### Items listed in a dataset
□ □ □

@[simp] theorem State.modQueue_agenda (c q : Nat) (f : Queue → Queue) : (s.modQueue c q f).agenda = s.agenda := rfl
@[simp] theorem State.modQueue_cur (c q : Nat) (f : Queue → Queue) : (s.modQueue c q f).cur = s.cur := rfl
@[simp] theorem State.modQueue_apart (c q : Nat) (f : Queue → Queue) : (s.modQueue c q f).apart = s.apart := rfl
@[simp] theorem State.modQueue_freeCtr (c q : Nat) (f : Queue → Queue) : (s.modQueue c q f).freeCtr = s.freeCtr := rfl
@[simp] theorem State.modQueue_hints (c q : Nat) (f : Queue → Queue) : (s.modQueue c q f).hints = s.hints := rfl
@[simp] theorem State.modQueue_strands (c q : Nat) (f : Queue → Queue) : (s.modQueue c q f).strands = s.strands := rfl
@[simp] theorem State.modQueue_ctxs (c q : Nat) (f : Queue → Queue) : (s.modQueue c q f).ctxs = s.ctxs := rfl
@[simp] theorem State.modQueue_tasks (c q : Nat) (f : Queue → Queue) : (s.modQueue c q f).tasks = s.tasks := rfl
@[simp] theorem State.modQueue_entries (c q : Nat) (f : Queue → Queue) : (s.modQueue c q f).entries = s.entries := rfl
@[simp] theorem State.modQueue_emission (c q : Nat) (f : Queue → Queue) : (s.modQueue c q f).emission = s.emission := rfl
@[simp] theorem State.modQueue_saved (c q : Nat) (f : Queue → Queue) : (s.modQueue c q f).saved = s.saved := rfl
@[simp] theorem State.modQueue_subs (c q : Nat) (f : Queue → Queue) : (s.modQueue c q f).subs = s.subs := rfl
@[simp] theorem State.modQueue_mem (c q : Nat) (f : Queue → Queue) : (s.modQueue c q f).mem = s.mem := rfl
@[simp] theorem State.modQueue_fe (c q : Nat) (f : Queue → Queue) : (s.modQueue c q f).fe = s.fe := rfl
@[simp] theorem State.modQueue_poison (c q : Nat) (f : Queue → Queue) : (s.modQueue c q f).poison = s.poison := rfl
@[simp] theorem State.modQueue_park (c q : Nat) (f : Queue → Queue) : (s.modQueue c q f).park = s.park := rfl
@[simp] theorem State.modQueue_bufs (c q : Nat) (f : Queue → Queue) : (s.modQueue c q f).bufs = s.bufs := rfl
@[simp] theorem State.modQueue_pages (c q : Nat) (f : Queue → Queue) : (s.modQueue c q f).pages = s.pages := rfl
@[simp] theorem State.modQueue_frames (c q : Nat) (f : Queue → Queue) : (s.modQueue c q f).frames = s.frames := rfl
@[simp] theorem State.modQueue_backing (c q : Nat) (f : Queue → Queue) : (s.modQueue c q f).backing = s.backing := rfl
@[simp] theorem State.modQueue_pageFor (c q : Nat) (f : Queue → Queue) : (s.modQueue c q f).pageFor = s.pageFor := rfl
@[simp] theorem State.modQueue_hostMem (c q : Nat) (f : Queue → Queue) : (s.modQueue c q f).hostMem = s.hostMem := rfl
@[simp] theorem State.modQueue_hostPoison (c q : Nat) (f : Queue → Queue) : (s.modQueue c q f).hostPoison = s.hostPoison := rfl
@[simp] theorem State.modQueue_fills (c q : Nat) (f : Queue → Queue) : (s.modQueue c q f).fills = s.fills := rfl
@[simp] theorem State.modQueue_regions (c q : Nat) (f : Queue → Queue) : (s.modQueue c q f).regions = s.regions := rfl
@[simp] theorem State.modQueue_notices (c q : Nat) (f : Queue → Queue) : (s.modQueue c q f).notices = s.notices := rfl
@[simp] theorem State.modQueue_devTime (c q : Nat) (f : Queue → Queue) : (s.modQueue c q f).devTime = s.devTime := rfl
@[simp] theorem State.modQueue_pkg (c q : Nat) (f : Queue → Queue) : (s.modQueue c q f).pkg = s.pkg := rfl
@[simp] theorem State.modQueue_ks (c q : Nat) (f : Queue → Queue) : (s.modQueue c q f).ks = s.ks := rfl
@[simp] theorem State.modQueue_fab (c q : Nat) (f : Queue → Queue) : (s.modQueue c q f).fab = s.fab := rfl
@[simp] theorem State.modQueue_io (c q : Nat) (f : Queue → Queue) : (s.modQueue c q f).io = s.io := rfl
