-- ==== Sys2Proof/Laws/Memory.lean ====
section
/-! SUPPORT. The laws of memory: a read after a write, what a write leaves alone, and that every operation on device and host memory keeps
the canonical form (R39, R69, R275, R284). -/

namespace Sys2Proof.Machine

variable (s : State)

-- Places: DIRTY does not move a page.

theorem physOf_dirty (e : Word) (off : Nat) : physOf (e ||| BitVec.ofNat 64 (2 ^ 61)) off = physOf e off := by
  have h : ∀ hi lo : Nat, hi < 61 → (e ||| BitVec.ofNat 64 (2 ^ 61)).bits hi lo = e.bits hi lo := by
    intro hi lo hh
    simp only [Word.bits, bits]
    apply Nat.eq_of_testBit_eq
    intro i
    simp only [Nat.testBit_mod_two_pow, Nat.testBit_shiftRight, BitVec.toNat_or, Nat.testBit_or, BitVec.toNat_ofNat]
    by_cases hi' : i < hi + 1 - lo
    · have : (2 ^ 61 : Nat).testBit (lo + i) = false := by
        rw [Nat.testBit_two_pow]
        exact decide_eq_false (by omega)
      rw [this, Bool.and_false, Bool.or_false]
    · rw [decide_eq_false hi', Bool.false_and, Bool.false_and]
  rw [physOf, physOf, h 50 48 (by omega), h 19 0 (by omega)]
@[simp] theorem State.touch_pa (id off id' off' : Nat) : (s.touch id off).pa id' off' = s.pa id' off' := by
  unfold State.touch
  simp only
  split
  · rfl
  · simp only [State.pa, State.page, Tab.get_set]
    split
    · rename_i h
      rw [h, physOf_dirty]
    · rfl
@[simp] theorem State.touch_mem (id off : Nat) : (s.touch id off).mem = s.mem := by
  unfold State.touch; simp only; split <;> rfl
@[simp] theorem State.touch_hostMem (id off : Nat) : (s.touch id off).hostMem = s.hostMem := by
  unfold State.touch; simp only; split <;> rfl

-- Bytes.

theorem State.setHomeByte_mem (id off : Nat) (b : Byte) : (s.setHomeByte id off b).mem = Tab.set 0 s.mem (s.pa id off) b := by
  simp [State.setHomeByte]
@[simp] theorem State.setHomeByte_hostMem (id off : Nat) (b : Byte) : (s.setHomeByte id off b).hostMem = s.hostMem := by
  simp [State.setHomeByte]
@[simp] theorem State.setHomeByte_pa (id off id' off' : Nat) (b : Byte) : (s.setHomeByte id off b).pa id' off' = s.pa id' off' :=
  s.touch_pa id off id' off'
/-- A read after a write: the byte written at its place, every other byte as it was. -/
theorem State.homeByte_setHomeByte (id off id' off' : Nat) (b : Byte) :
    (s.setHomeByte id off b).homeByte id' off' = if s.pa id' off' = s.pa id off then b else s.homeByte id' off' := by
  simp [State.homeByte, State.setHomeByte_mem, Tab.get_set]
@[simp] theorem State.setHome_pa (id off id' off' : Nat) (bs : List Byte) : (s.setHome id off bs).pa id' off' = s.pa id' off' := by
  induction bs generalizing s off with
  | nil => rfl
  | cons b bs ih => rw [State.setHome, ih, State.setHomeByte_pa]
@[simp] theorem State.setHome_hostMem (id off : Nat) (bs : List Byte) : (s.setHome id off bs).hostMem = s.hostMem := by
  induction bs generalizing s off with
  | nil => rfl
  | cons b bs ih => rw [State.setHome, ih, State.setHomeByte_hostMem]
/-- A write changes no address outside the bytes written. -/
theorem State.setHome_other (id off : Nat) (bs : List Byte) (a : Nat) (h : ∀ i, i < bs.length → a ≠ s.pa id (off + i)) :
    Tab.get 0 (s.setHome id off bs).mem a = Tab.get 0 s.mem a := by
  induction bs generalizing s off with
  | nil => rfl
  | cons b bs ih =>
    have h0 : a ≠ s.pa id off := h 0 (Nat.succ_pos _)
    rw [State.setHome, ih, State.setHomeByte_mem, Tab.get_set_other _ _ _ _ _ h0]
    intro i hi
    rw [State.setHomeByte_pa, Nat.add_assoc, Nat.add_comm 1 i]
    exact h (i + 1) (Nat.succ_lt_succ hi)
/-- A write is read back, where its bytes have places of their own. -/
theorem State.homeByte_setHome (id off i : Nat) (bs : List Byte) (h : i < bs.length)
    (hp : ∀ j, j < bs.length → s.pa id (off + i) = s.pa id (off + j) → i = j) :
    (s.setHome id off bs).homeByte id (off + i) = bs[i] := by
  induction bs generalizing s off i with
  | nil => cases h
  | cons b bs ih =>
    cases i with
    | zero =>
      rw [State.homeByte, State.setHome_pa, State.setHome, State.setHome_other, State.setHomeByte_mem]
      · exact Tab.get_set_same _ _ _ _
      · intro j hj he
        rw [State.setHomeByte_pa, Nat.add_assoc, Nat.add_comm 1 j] at he
        exact absurd (hp (j + 1) (Nat.succ_lt_succ hj) he) (Nat.succ_ne_zero j).symm
    | succ i =>
      rw [State.setHome, show off + (i + 1) = off + 1 + i by omega]
      refine ih (s.setHomeByte id off b) (off + 1) i (Nat.lt_of_succ_lt_succ h) fun j hj he => ?_
      rw [State.setHomeByte_pa, State.setHomeByte_pa, show off + 1 + i = off + (i + 1) by omega,
        show off + 1 + j = off + (j + 1) by omega] at he
      exact Nat.succ.inj (hp (j + 1) (Nat.succ_lt_succ hj) he)
/-- Only memory, DIRTY and DIRTYCNT change. -/
theorem State.setHome_keeps (id off : Nat) (bs : List Byte) :
    s.setHome id off bs =
      { s with mem := (s.setHome id off bs).mem, pages := (s.setHome id off bs).pages, bufs := (s.setHome id off bs).bufs } := by
  induction bs generalizing s off with
  | nil => rfl
  | cons b bs ih =>
    rw [State.setHome, ih]
    simp only [State.setHomeByte, State.touch]
    split <;> rfl

-- The canonical form.

theorem State.canon_reset : State.reset.canon := ⟨rfl, rfl⟩
/-- An operation that leaves both memories alone. -/
theorem State.canon_of_eq {s t : State} (h : s.canon) (hm : t.mem = s.mem) (hh : t.hostMem = s.hostMem) : t.canon := by
  rw [State.canon, hm, hh]; exact h
theorem State.canon_foldl {α : Type} {f : State → α → State} (hf : ∀ s a, s.canon → (f s a).canon) (l : List α) {s : State}
    (h : s.canon) : (l.foldl f s).canon := by
  induction l generalizing s with
  | nil => exact h
  | cons a l ih => exact ih (hf s a h)

variable {s}

theorem State.canon_setHomeByte (h : s.canon) (id off : Nat) (b : Byte) : (s.setHomeByte id off b).canon :=
  ⟨by rw [State.setHomeByte_mem]; exact Tab.wf_set _ _ _ _ h.1, by rw [State.setHomeByte_hostMem]; exact h.2⟩
theorem State.canon_setHome (h : s.canon) (id off : Nat) (bs : List Byte) : (s.setHome id off bs).canon := by
  induction bs generalizing s off with
  | nil => exact h
  | cons b bs ih => exact ih (State.canon_setHomeByte h id off b) _
theorem State.canon_setHost (h : s.canon) (a : Nat) (bs : List Byte) : (s.setHost a bs).canon :=
  ⟨h.1, Tab.wf_setList _ _ _ _ h.2⟩
theorem State.canon_dropFrame (h : s.canon) (f : Nat) : (s.dropFrame f).canon := ⟨Tab.wf_clear _ _ _ _ h.1, h.2⟩
theorem wf_unslice (t : Tab Byte) (lo : Nat) (x : Tab Byte) (h : Memory.wf t = true) : Memory.wf (unslice 0 t lo x) = true := by
  unfold unslice
  induction x generalizing t with
  | nil => exact h
  | cons e x ih => exact ih _ (Tab.wf_set _ _ _ _ h)
theorem State.canon_putRec (h : s.canon) (f : Nat) (r : PageRec) : (s.putRec f r).canon := ⟨wf_unslice _ _ _ h.1, h.2⟩
@[simp] theorem State.setFeAt_mem (s : State) (id off : Nat) (b : Bool) : (s.setFeAt id off b).mem = s.mem := by
  unfold State.setFeAt
  split
  · rfl
  · simp only
    split <;> exact s.touch_mem id off
@[simp] theorem State.setFeAt_hostMem (s : State) (id off : Nat) (b : Bool) : (s.setFeAt id off b).hostMem = s.hostMem := by
  unfold State.setFeAt
  split
  · rfl
  · simp only
    split <;> exact s.touch_hostMem id off

-- Pages.

theorem State.canon_draw (h : s.canon) : s.draw.2.canon := by
  unfold State.draw
  split <;> exact h
theorem State.canon_newFrame (h : s.canon) : s.newFrame.2.canon := State.canon_draw h
theorem State.canon_allocPage (h : s.canon) (id page : Nat) (p : Bool) : (s.allocPage id page p).canon := State.canon_newFrame h
theorem State.canon_allocPages (h : s.canon) (id : Nat) (p : Bool) (first n : Nat) : (s.allocPages id p first n).canon := by
  induction n generalizing s first with
  | zero => exact h
  | succ n ih => exact ih (State.canon_allocPage h id first p) _
theorem State.canon_pagesUsed (h : s.canon) (id : Nat) (rs : List Nat) (f : Nat → Nat) : (s.pagesUsed id rs f).canon := by
  simp only [State.pagesUsed]
  split <;> exact h
theorem State.canon_modLcore (h : s.canon) (c : Nat) (f : LCore → LCore) : (s.modLcore c f).canon := h
theorem State.canon_renew (h : s.canon) (c : Nat) (ks : List Nat) : (s.renew c ks).canon := by
  refine State.canon_foldl (fun s k h => ?_) _ h
  split
  · exact State.canon_modLcore h _ _
  · exact h
theorem State.canon_flushKeys (h : s.canon) (c : Nat) (ks : List Nat) : (s.flushKeys c ks).canon := by
  induction ks generalizing s with
  | nil => exact h
  | cons k ks ih =>
    unfold State.flushKeys
    split
    · exact ih (State.canon_renew (State.canon_modLcore (State.canon_setHomeByte h _ _ _) _ _) _ _)
    · exact ih h
theorem State.canon_flushPage (h : s.canon) (id page : Nat) : (s.flushPage id page).canon := by
  refine State.canon_foldl (fun s c h => ?_) _ h
  exact State.canon_of_eq (State.canon_flushKeys h c _) rfl rfl
theorem State.canon_pageOut (h : s.canon) (id page : Nat) : (s.pageOut id page).canon := by
  unfold State.pageOut
  simp only
  split
  · refine State.canon_pagesUsed ?_ _ _ _
    exact State.canon_dropFrame (s := { s.flushPage id page with backing := _ }) (State.canon_flushPage h id page) _
  · exact h
theorem State.canon_pageIn (h : s.canon) (id page : Nat) (rs : List Nat) : (s.pageIn id page rs).canon := by
  unfold State.pageIn
  simp only
  split
  · refine State.canon_pagesUsed ?_ _ _ _
    exact State.canon_putRec (s := s.newFrame.2) (State.canon_newFrame h) _ _
  · exact h
theorem State.canon_freePage (h : s.canon) (id page : Nat) : (s.freePage id page).canon := by
  unfold State.freePage
  simp only
  split
  · exact State.canon_dropFrame h _
  · exact h

-- The L1.

theorem State.canon_writeBackAll (h : s.canon) (c : Nat) : (s.writeBackAll c).canon := State.canon_flushKeys h _ _
theorem State.canon_writeBackLine (h : s.canon) (c line : Nat) : (s.writeBackLine c line).canon := State.canon_flushKeys h _ _
theorem State.canon_evictLine (h : s.canon) (c line : Nat) : (s.evictLine c line).canon := State.canon_writeBackLine h c line
theorem State.canon_writeBackRange (h : s.canon) (c id off n : Nat) : (s.writeBackRange c id off n).canon := by
  unfold State.writeBackRange
  split
  · exact h
  · exact State.canon_foldl (fun _ _ h => State.canon_writeBackLine h _ _) _ h
theorem State.canon_atHome (h : s.canon) (c id off n : Nat) : (s.atHome c id off n).canon := State.canon_writeBackRange h c id off n
theorem State.canon_fetchLine (h : s.canon) (c line : Nat) : (s.fetchLine c line).canon := by
  refine State.canon_foldl (fun s i h => ?_) _ h
  dsimp only
  split
  · exact h
  · refine State.canon_foldl (fun s k h => ?_) _ h
    split
    · exact h
    · exact State.canon_modLcore h _ _
theorem State.canon_l1Read (h : s.canon) (c id off n : Nat) (roc : Bool) : (s.l1Read c id off n roc).2.canon := by
  have hf : (if l1Holds (s.lcore c) (byteKey id off) n then s
      else (linesOf (byteKey id off) n).foldl (fun s l => s.fetchLine c l) s).canon := by
    split
    · exact h
    · exact State.canon_foldl (fun _ l h => State.canon_fetchLine h c l) _ h
  unfold State.l1Read
  dsimp only
  generalize (if l1Holds (s.lcore c) (byteKey id off) n then s else _) = t at hf
  split
  · exact State.canon_modLcore hf _ _
  · exact hf
theorem State.canon_l1Write (h : s.canon) (c id off : Nat) (bs : List Byte) : (s.l1Write c id off bs).canon := by
  induction bs generalizing s off with
  | nil => exact h
  | cons b bs ih =>
    rw [State.l1Write]
    refine ih ?_ _
    exact State.canon_of_eq h rfl rfl
theorem State.canon_writeBackAged (h : s.canon) (now : Nat) : (s.writeBackAged now).canon := by
  refine State.canon_foldl (fun s e h => State.canon_foldl (fun s x h => ?_) _ h) _ h
  split
  · exact State.canon_writeBackLine h _ _
  · exact h
theorem State.canon_regionsHome (h : s.canon) (k : Nat) : (s.regionsHome k).canon := by
  unfold State.regionsHome
  split
  · exact h
  · dsimp only
    split
    · exact h
    · exact State.canon_foldl (fun _ _ h => State.canon_writeBackRange h _ _ _ _) _ h
theorem State.canon_release (h : s.canon) (c : Nat) (sc : Scope) : (s.release c sc).canon := by
  unfold State.release
  split
  · exact h
  · exact State.canon_writeBackAll h c
theorem State.canon_acquire (h : s.canon) (c : Nat) (sc : Scope) : (s.acquire c sc).canon := by
  unfold State.acquire
  split <;> exact h

theorem State.canon_moduleReset (h : s.canon) : s.moduleReset.canon := ⟨rfl, h.2⟩

-- The local store, and the firmware.

theorem State.canon_wakeLs (h : s.canon) (c w : Nat) (b : Bool) : (s.wakeLs c w b).canon := by
  refine State.canon_foldl (fun s i h => ?_) _ h
  simp only
  split <;> exact h
theorem State.canon_fillLs (h : s.canon) (c off v : Nat) : (s.fillLs c off v).canon := by
  unfold State.fillLs State.setLsFe
  split
  · exact h
  · exact State.canon_wakeLs (s := (s.modLcore c _).modLcore c _) h _ _ _
theorem State.canon_fwSetByte (h : s.canon) (id off : Nat) (b : Byte) : (s.fwSetByte id off b).canon := by
  unfold State.fwSetByte
  simp only
  split
  · exact State.canon_setHomeByte h _ _ _
  · split
    · exact State.canon_of_eq h (s.touch_mem id off) (s.touch_hostMem id off)
    · exact h
theorem State.canon_fwSetDev (h : s.canon) (id off : Nat) (bs : List Byte) : (s.fwSetDev id off bs).canon := by
  induction bs generalizing s off with
  | nil => exact h
  | cons b bs ih => exact ih (State.canon_fwSetByte h id off b) _
theorem State.canon_fwSet (h : s.canon) (id off : Nat) (bs : List Byte) : (s.fwSet id off bs).canon := by
  unfold State.fwSet
  split
  · exact State.canon_setHost h _ _
  · exact State.canon_fwSetDev h _ _ _
theorem State.canon_evictWord (h : s.canon) (c w : Nat) : (s.evictWord c w).canon := State.canon_flushKeys h _ _
theorem State.canon_fwFill (h : s.canon) (id off v : Nat) : (s.fwFill id off v).canon := by
  unfold State.fwFill
  simp only
  split
  · exact State.canon_fwSet h _ _ _
  · exact State.canon_of_eq (State.canon_fwSet h id off (leBytes 8 v)) (State.setFeAt_mem ..) (State.setFeAt_hostMem ..)

end Sys2Proof.Machine
end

□ □ □

### TRY IT
Search the entries above for the string "show", and report each line where it occurs.

### TASK OUTPUT
      rw [State.setHome, show off + (i + 1) = off + 1 + i by omega]
      rw [State.setHomeByte_pa, State.setHomeByte_pa, show off + 1 + i = off + (i + 1) by omega,
        show off + 1 + j = off + (j + 1) by omega] at he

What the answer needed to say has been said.